Release Date: July 14, 2025
Hosted By: Armstrong & Getty
Platform: iHeartPodcasts
The episode kicks off with a humorous exchange between hosts Jacob Goldstein and Joe Getty, centering around the annoyance of someone eating a peach in a particularly bothersome manner. This light-hearted banter sets the stage for the deeper discussions to follow.
Jacob introduces the main topic of the episode: misophonia—a condition characterized by an intense emotional reaction to specific sounds. He references a recent New York Times article titled "The Moist Mind Virus: Why We Hate Wet Sounds," which delves into the science behind common misophonia triggers like chewing noises and the word "moist."
Jacob Goldstein [06:10]: "Formally, it is now described as a disorder of decreased tolerance to specific sounds or their associated stimuli or cues. These cues, known as triggers, are experienced as unpleasant or distressing and tend to evoke strong negative emotional, physiological, and behavioral responses not seen in most other people."
The hosts share their personal encounters with misophonia, making the discussion relatable and engaging.
Jacob Goldstein recounts his first experience with misophonia at the age of 20, where a girlfriend's friend eating chips and cheese dip triggered an overwhelming rage.

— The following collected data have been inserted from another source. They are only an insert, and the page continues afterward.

/-- The map is read again when the settings change, once the DISPLAY phase of the wake has read it (R116). -/
def State.rereadMap (s : State) : State :=
  if s.disp.rail = true ∧ s.disp.settle = none then s.readMap.checkProbing else s

/-! ## Wake and standby (R112, R113) -/

/-- Every SHOW_MESSAGE in flight completes UNAVAILABLE with detail NOT_SHOWN, and both lines are cleared (R111). -/
def State.dropMessages (s : State) : State :=
  let one (s : State) (d : Side) : State :=
    (s.completeOpt (s.disp.lines.get d).order .unavailable Reason.notShown.code).updLine d (fun _ => .cleared)
  one (one s .a) .b

/-- The controller at the start of a wake from CLOCK (R92, R112): the head records are written anew, the bus clear count is kept. The bus
status shows FREE while the rail is off (log 15). -/
def Display.wakeReset (x : Display) : Display :=
  { Display.powerUp with
      heads := Eight.ofFun (fun r => Head.unconfigured (x.heads.get r).lastDone), nextAge := x.nextAge, clears := x.clears,
      lines := x.lines }

/-- A configured head at standby entry: PROBING, its timers stopped (R113). -/
def Head.parked (h : Head) : Head :=
  { h with state := if h.state = .absent then .absent else .probing, refresh := none, probe := none, stale := none, spacing := none }

/-- The reset of the controller once the general-call BLANK of a shutdown is sent (R113): queue, heads, rail. The messages were completed and
the lines cleared at standby entry (R111), and no SHOW_MESSAGE is taken in SHUTTING_DOWN (R188). -/
def State.parkDisplay (s : State) : State :=
  let changed := allRoles.any (fun r => decide ((s.head r).parked.state ≠ (s.head r).state))
  let t := s.updDisp (fun x =>
    { x with queue := [], flight := none, call := none, bus := .free, awaitHigh := false, abandoned := false, rail := false,
             settle := none, segTest := none, step := .idle, heads := Eight.ofFun (fun r => (x.heads.get r).parked) })
  t.attnIf changed .display

/-- A BLANK sent by general call: the fields of every head are nothing (R99). -/
def State.blankHeads (s : State) : State :=
  s.updDisp (fun x => { x with heads := Eight.ofFun (fun r => { x.heads.get r with sale := [], message := [], board := [] }) })

/-- The stale deadline of each sale head in READY or HEATING whose deadline the segment test of a wake had stopped starts again (R105). -/
def Display.resumeDeadlines (x : Display) : Display :=
  { x with heads := Eight.ofFun (fun r =>
      let h := x.heads.get r
      if (sideOfSale r).isSome && h.state.shows && h.stale.isNone then { h with stale := some 2500 } else h) }

/-- Step 4 and 5 of R112 after the BLANK: stale deadlines of sale heads, and a REFRESH for every READY and HEATING head. That they are queued in
role order is the model's choice (log 20). -/
def State.endSegmentTest (s : State) : State :=
  let t := s.updDisp (fun x =>
    { x with step := .idle
             heads := Eight.ofFun (fun r =>
               let h := x.heads.get r
               if (sideOfSale r).isSome && h.state.shows then { h with stale := some 2500 } else h) })
  t.updDisp (fun x => allRoles.foldl (fun x r => x.request r .refresh) x)

end Sys2Proof.Machine
end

Jacob Goldstein [07:06]: "It was just... I had this boiling rage that just started to grow. And even in myself, I was even like, why am I so mad? I mean, I want to kill. I could kill her with my bare hands to make her stop being doing that."
Joe Getty discusses his daughter's struggles with misophonia, highlighting the condition's impact on daily life.

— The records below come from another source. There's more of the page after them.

-- ==== Sys2Proof/Machine/Supply.lean ====
section
/-! DEFINITION. The operations of the power sequencer over the other blocks (file 08): wake, shutdown, power-fail, reset, retention. -/

namespace Sys2Proof.Machine

/-! ## Exchange memory zeroed (R117, R145, R195) -/

/-- A fueling point rewritten after zeroing: hose positions, lift times and calling hose are kept (R2, R5). It is UNAVAILABLE or LOCKED as R2
writes it, and the overrun base and its measure are dropped, also where a power-fail warning holds the wake off and an interrupted sale is
still metered (R26, R49, R53, R167): the model's choices (log 62). So is the lock-flow measure of a lock of cause UNAUTH_FLOW, though decoding
goes on there (R31, R51): the model's choice (log 80). -/
def FuelPoint.rewritten (f : FuelPoint) (locked : Bool) : FuelPoint :=
  { FuelPoint.powerUp locked with lift1 := f.lift1, lift2 := f.lift2, calling := f.calling, saleSerial := f.saleSerial,
                                  limit := f.limit, slowMargin := f.slowMargin }

/-- A channel's meter record rewritten after zeroing: a rate of 0 and band 1. The calibration in use stands, as the working copy gave it:
the channel goes on counting with it where a power-fail warning holds the wake off (R53, R54; log 55), with the correction of band 1 up to
the next sub-window expiry (R43): the model's choice (log 73). -/
def Channel.rewritten (c : Channel) : Channel := { c with rate := 0, band := .b1 }

/-- A reader status record rewritten after zeroing (R117): the input levels and the released-since marks are kept. -/
def Reader.rewritten (r : Reader) : Reader :=
  { Reader.powerUp with tamper := r.tamper, overcurrent := r.overcurrent, tamperReleased := r.tamperReleased,
                        supplyReleased := r.supplyReleased, changed := r.changed }

/-- Every revision word 0, every record but the log mirror to be rewritten in the event (R185, R195). -/
def Revisions.zeroed : Revisions :=
  { device := 0, fp := ⟨0, 0⟩, table := 0, price := 0, meters := ⟨⟨0, 0, 0⟩, ⟨0, 0, 0⟩⟩, halt := 0, readers := ⟨0, 0⟩,
    mirror := List.replicate 32 0, force := allRecords, wrote := [], reads := 0 }

/-- The port zeroed (R183, R195). A port that slept since STANDBY is awake from then on, also where a power-fail warning holds the wake of
R160 and R194 off: the model's choice (log 66). -/
def Port.zeroed : Port :=
  { attn := 0, enable := 0, awake := false, asleep := false, posts := [], takes := List.replicate 16 0, lastIgnored := none, hsdo := none }

/-- Exchange memory is zeroed and every owner rewrites its record; the held halt code is dropped, and the working copy and the rewrite-all
mark are discarded (R2, R55, R66, R77, R117, R145, R171, R195; log 55). -/
def State.zeroExchange (s : State) : State :=
  { s with
    mem := []
    port := .zeroed
    rev := { Revisions.zeroed with wrote := s.rev.wrote, reads := s.rev.reads }
    fp := ⟨s.fp.a.rewritten s.ret.sides.a.locked, s.fp.b.rewritten s.ret.sides.b.locked⟩
    vlv := ⟨.powerUp, .powerUp⟩
    met := ⟨s.met.a.map Channel.rewritten, s.met.b.map Channel.rewritten⟩
    price := ⟨none⟩
    rdr := ⟨s.rdr.a.rewritten, s.rdr.b.rewritten⟩
    halt := .powerUp
    store := { s.store with mirror := [], copy := none, rewriteAll := false }
    pw := { s.pw with standbyOrder := none } }

/-- The log mirror is zeroed with the rest: what the revision words are counted from when an event zeroes exchange memory (R180). -/
def State.mirrorCleared (s : State) : State := s.updStore (fun x => { x with mirror := [] })

/-! ## The start of a wake (R153) -/

/-- The values a channel holds are discarded; its record stays as it stood (R31, R54; log 47). -/
def Channel.discarded (c : Channel) : Channel :=
  { Channel.powerUp with rate := c.rate, band := c.band, k := c.k, cal := c.cal }

/-- Decoding stops (R31): the lock-flow measure of each side is dropped (R51). That the mark of its report made falls with it, so that the report
"once per lock" can be made again in the same lock after the wake, is the model's choice (log 89). -/
def State.stopDecoding (s : State) : State :=
  { s with
    met := ⟨s.met.a.map Channel.discarded, s.met.b.map Channel.discarded⟩
    fp := ⟨{ s.fp.a with lockFlow := none, lockFlowMade := false }, { s.fp.b with lockFlow := none, lockFlowMade := false }⟩
    pw := { s.pw with decoding := false } }

/-- The store-write list is emptied; each order in it completes UNAVAILABLE with detail NOT_WRITTEN (R181). -/
def State.dropStoreList (s : State) : State :=
  let t := s.store.list.foldl (fun s o => s.complete o.ref .unavailable Reason.notWritten.code) s
  t.updStore (fun x => { x with list := [], write := none, copy := none, rewriteAll := false, check := none, reloadDue := false,
                                reloading := false })

/-- The power sequencer at the first event of a wake (R153, R154). -/
def Power.waking (p : Power) (c : WakeCause) : Power :=
  { p with phase := .clock, pll := false, lastWake := c, osc := true, drives := false, cold := false, crystalWatch := some 20, lockWait := none,
           pllRetried := false, resetPending := false, hold := none, resetHold := none, resetMax := none, standbyOrder := none,
           wakeRequest := none, blanked := false }

/-- A wake begins from CLOCK (R112, R153, R171, R181). -/
def State.wakeStart (s : State) (c : WakeCause) : State :=
  let t := ((s.setPowerState .waking).updPower (fun p => p.waking c)).attn .power
  let t := (t.setWakeTime 0).updPort (fun p => { p with asleep := false })
  let t := (t.dropMessages.updDisp Display.wakeReset).dropStoreList
  t.stopDecoding

/-! ## The phases of a wake (R156 to R158) -/

/-- Decoding begins (R31): a channel reads its level pair; the calibration in use stays. -/
def Channel.begin (c : Channel) (p : LevelPair) : Channel := { Channel.powerUp with phase := p, k := c.k, cal := c.cal }

/-- The lock-flow measure of a side LOCKED for UNAUTH_FLOW starts at 0 (R51). R51 has FLOW_AFTER_CLOSE reported once per lock and a new measure
begun at a wake; whether the new measure of a lock not yet cleared can be reported again it leaves open. That it can, the mark of a report made being
cleared here, is the model's choice (log 89). -/
def State.startLockFlow (s : State) (d : Side) : State :=
  if s.fpState d = .locked ∧ (s.ret.sides.get d).lockCause = some .unauthFlow then
    s.updFp d (fun f => { f with lockFlow := some 0, lockFlowMade := false })
  else s

/-- Decoding begins on the six channels, and their meter records are rewritten (R31, R54, R157 step 4; log 35). -/
def State.startDecoding (s : State) (levels : Sides (Three LevelPair)) : State :=
  let side (d : Side) : Three Channel :=
    let x := s.met.get d
    let l := levels.get d
    ⟨x.p1.begin l.p1, x.p2.begin l.p2, x.p3.begin l.p3⟩
  let t := ({ s with met := ⟨side .a, side .b⟩ }).updPower (fun p => { p with decoding := true })
  (allMeters.map RecordId.meter).foldl State.rewrite ((t.startLockFlow .a).startLockFlow .b)

/-- Retention memory after its initialization (R169): the version and the prices of a set that is absent stand where they were (R86). -/
def Retention.initialized (r : Retention) : Retention :=
  { r.setsCleared with intact := true, totalsInvalid := true, wakeTime := 0, sides := Retention.never.sides, meters := Retention.never.meters }

/-- The records that publish retained values: the owners rewrite them when retention memory is initialized (R88, R169). -/
def retainedRecords : List RecordId := [.fpA, .fpB, .price] ++ allMeters.map RecordId.meter

/-- Retention memory is initialized, its parts written, and the records that publish it are rewritten (R88, R169, R170). -/
def State.initRetention (s : State) : State :=
  let t := ({ s with ret := s.ret.initialized, rtc := 0, rev := s.rev.wroteTo initParts }).updPower (fun p => { p with totalsInvalid := true })
  retainedRecords.foldl State.rewrite (((t.setPriceOrder none).setFpState .a .unavailable).setFpState .b .unavailable)

/-- A cut-off sale as its finalization takes it up: its volume and its amount are computed from the product volumes that retention memory holds
and from the price latched in it (R44, R45, R53, R84), and one that was cut off with no warning taken ends with POWER_LOSS (R157 step 2). So
does an INTERRUPTED one whose retained end cause is absent, as a failed read-back can leave it: the model's choice (log 75); and a sale without a grade takes what stands in the place of its price
(log 88). -/
def Sale.cutOff (x : Sale) : Sale := { x.recompute with endCause := some (x.endCause.getD .powerLoss) }

/-- The parts that a finalization writes before the work of R24, each where it changes the value held (R170): the figures, where they do not
follow from the product volumes, and the end cause of a sale that has none (R157 step 2). That figures which follow are not written anew is
the model's choice (log 88). -/
def Sale.cutParts (x : Sale) : List SalePart :=
  (if x.recompute = x then [] else [.figures]) ++ (if x.endCause.isSome then [] else [.endCause])

/-- A fueling point in the RETENTION phase: an interrupted or open sale is finalized, its amount being computed with its latched price, and the
lock is read back (R2, R26, R84, R157). -/
def State.finalizeFp (s : State) (d : Side) : State :=
  let rest (s : State) : State := s.setFpState d (if (s.ret.sides.get d).locked then .locked else .unavailable)
  if (s.sale d).status = .opened ∨ (s.sale d).status = .interrupted then
    let t := (s.updSale d (s.sale d).cutParts Sale.cutOff).closeOut d
    if (t.sale d).endsInLock ∨ (t.sale d).endCause = some .halt then t.lockFp d (t.sale d).lockCause else rest t
  else rest s

/-- A retained pending set is applied to both sides, whatever its marks show, and cleared (R87). No board head takes an entry then (R100, R112),
so the order of the sides shows nowhere. -/
def State.applyRetained (s : State) : State := ((s.applySet .a false).applySet .b false).finishPending

/-- The RETENTION phase up to decoding (R157). -/
def State.retentionPhase (s : State) : State :=
  if s.ret.intact then
    (((s.updPower (fun p => { p with totalsInvalid := s.ret.totalsInvalid })).finalizeFp .a).finalizeFp .b).applyRetained
  else s.initRetention

/-- The DISPLAY phase begins: the display rail comes on and its settle time starts (R158). -/
def State.enterDisplay (s : State) : State :=
  (s.setPhase .display).updDisp (fun x => { x with rail := true, awaitHigh := true, settle := some 100, step := .settling })

/-- A motor enters FAULT (R73). -/
def MotorRec.faulted (r : MotorRec) (now : Word32) : MotorRec := { r with state := .fault, faultTime := some now, timer := none }

/-- The DRIVES phase: the outputs are enabled, and a motor whose trip input reads asserted enters FAULT (R55, R66). -/
def State.drivesPhase (s : State) : State :=
  let one (s : State) (m : Product) : State :=
    if (s.motor m).trip = true ∧ (s.motor m).state ≠ .fault then (s.updMotor m (fun r => r.faulted s.rtc)).attn .motor else s
  one (one (one (s.updPower (fun p => { p with drives := true })) .p1) .p2) .p3

/-- A fitted reader is powered in the READERS phase with its power-cycle count 0 (R118, R119). -/
def State.readersPhase (s : State) : State :=
  let one (s : State) (d : Side) : State := (s.readFitted d).powerFresh d
  one (one s .a) .b

/-- The wake ends (R143, R158): HALTED with a held code, ACTIVE otherwise. -/
def State.wakeEnd (s : State) : State :=
  let t := (s.updPower (fun p => { p with phase := .none, devReset := false })).attn .power
  match t.halt.held with
  | some r => (t.updHalt (fun h => { h with held := none })).enterHalt r
  | none => ((t.setPowerState .active).requeueMotors).reviewBoth

/-! ## Power-fail actions (R164, R166) -/

/-- A fueling point at a power-fail warning or device reset (R4, R12, R26). -/
def State.interruptFp (s : State) (d : Side) (c : Cause) : State :=
  let cut (s : State) : State :=
    ((s.updSale d [.status] (fun x => { x with status := .interrupted })).updFp d (fun f => { f with settle := none })).requestSale d
  match s.fpState d with
  | .starting | .fueling | .paused => cut (s.endSale d c)
  | .settling => cut s
  | .authorized => (s.endAuth d .authWithdrawn).setFpState d .unavailable
  | .idle | .calling | .finished => s.setFpState d .unavailable
  | .unavailable | .locked => s

/-- The valve outputs are disabled (R55). -/
def State.disableValves (s : State) : State :=
  let one (s : State) (d : Side) : State := s.updValveSide d (fun x => { x with slow := false })
  one (one s.closeAll .a) .b

/-- The valve and motor outputs are disabled (R55, R72). -/
def State.disableDrives (s : State) : State := (s.disableValves.stopDrives).updPower (fun p => { p with drives := false })

/-- The display bus controller when a wake or a shutdown is cut: its sequence ends, and it goes on with its frames (R114; log 18). Where that
ends the segment test, the stale deadlines run again from then on, or from the end of its BLANK where that is on the bus (R105): the model's
choice (log 78). -/
def Display.cutSequence (x : Display) : Display :=
  let y := { x with
    step := .idle, settle := none, segTest := none
    call := match x.call with
      | some c => if c.onBus then some c else none
      | none => none }
  if y.call.map GeneralCall.kind = some .blank then y else y.resumeDeadlines

/-- The halt condition ends at a power-fail warning or device reset (R149). -/
def State.leaveHalt (s : State) : State :=
  if s.halt.halted then (s.updHalt (fun h => { h with halted := false })).attn .halt else s

/-- The POWER_FAIL actions (R164) with a stop cause for open sales and a supply-off cause for the readers. At a device reset too the orders of
the send lists complete READER_DOWN here, before the zeroing of R166 part 3 (R120, R138): the model's choice (log 71). -/
def State.failActions (s : State) (c : Cause) (off : OffCause) : State :=
  let t := s.disableDrives.setPowerState .powerFail
  let t := (t.interruptFp .a c).interruptFp .b c
  let t := (t.readerOffFor .a off).readerOffFor .b off
  let t := (t.updDisp Display.cutSequence).leaveHalt
  let t := t.updPower (fun p => { p with phase := .none, crystalWatch := none, lockWait := none, blanked := false, wakeRequest := none })
  t.updStore (fun x => { x with check := none, reloading := false })

/-! ## Shutdown (R159, R160) -/

/-- Standby entry: the shutdown steps 1 to 3 begin (R76, R113, R138, R160). The messages in flight complete and the lines are cleared at this
entry to SHUTTING_DOWN (R111; 00_scope.md, TERMS, "Standby entry"). The validity timer of a press runs on through standby (R7; log 56). -/
def State.beginShutdown (s : State) : State :=
  let t := (s.setPowerState .shuttingDown).closeAll.stopDrives
  let off (s : State) (d : Side) : State := if (s.rdr.get d).state = .off then s else s.readerOff d .standby
  let t := (off (off t.reviewBoth .a) .b).updStore (fun x => { x with reloadDue := false })
  (t.updPower (fun p => { p with blanked := false })).dropMessages.askCall .blank

/-! ## Device reset (R166, R167) -/

/-- A device reset is taken (R166 parts 1 and 2, R167). -/
def State.deviceReset (s : State) (c : WakeCause) : State :=
  let t := if s.pw.state = .powerFail then s else s.failActions .deviceReset .deviceReset
  t.updPower (fun p => { p with devReset := true, resetPending := true, lastWake := c, standbyOrder := none, resetHold := some 500,
                                resetMax := some 5000 })

end Sys2Proof.Machine
end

Joe Getty [05:59]: "My daughter... she works very hard on it, otherwise it would screw up her life."
The conversation delves into the variety of triggers associated with misophonia and the consistent emotional responses they elicit.
Jacob emphasizes that chewing sounds are the most common triggers, citing a study where 83% of individuals with misophonia identified chewing as their earliest trigger.
Jacob Goldstein [09:19]: "In one study, 83% of people who identified as having misophonia reported chewing sounds as their earliest trigger."
They discuss other less common triggers, such as tapping, repetitive sounds, and even specific accents, showcasing the condition's diversity.
Jacob Goldstein [12:34]: "Southern accents. What?"
The hosts explore the broader psychological effects of misophonia, including feelings of panic and anxiety, and the anticipation of potentially embarrassing oneself when triggered in public.
Jacob Goldstein [16:57]: "The strong negative emotional response is more consistent. No matter which thing it is that sets you off, the reaction is very consistent... panic and anxiety... anticipation and whether they'll be able to handle the situation in public."
A significant portion of the discussion focuses on fostering empathy and understanding towards those with misophonia. The hosts highlight the importance of recognizing that misophonia is beyond simple annoyance and requires patience from others.
Joe Getty [17:03]: "Interesting how many human quirks have that same aspect to them, that we should be a little more patient with others. Make fewer assumptions about them being bad people."
The conversation transitions to how misophonia can influence social interactions and perceptions of others' behaviors, such as road rage or being disruptive in public spaces like movie theaters.
Jacob Goldstein [14:40]: "If everybody did this [react as misophonic individuals], the whole thing would fall apart, right?"
The episode wraps up by tying back to the initial peach-eating anecdote, reinforcing the central theme of misophonia and its pervasive impact on individuals' lives.
Joe Getty [17:26]: "I'm glad I'm not triggered by flip flop flops or hard C sounds, but anyway..."
This episode of Armstrong & Getty On Demand provides an insightful and empathetic exploration of misophonia, blending personal anecdotes with scientific insights to shed light on a condition that is often misunderstood.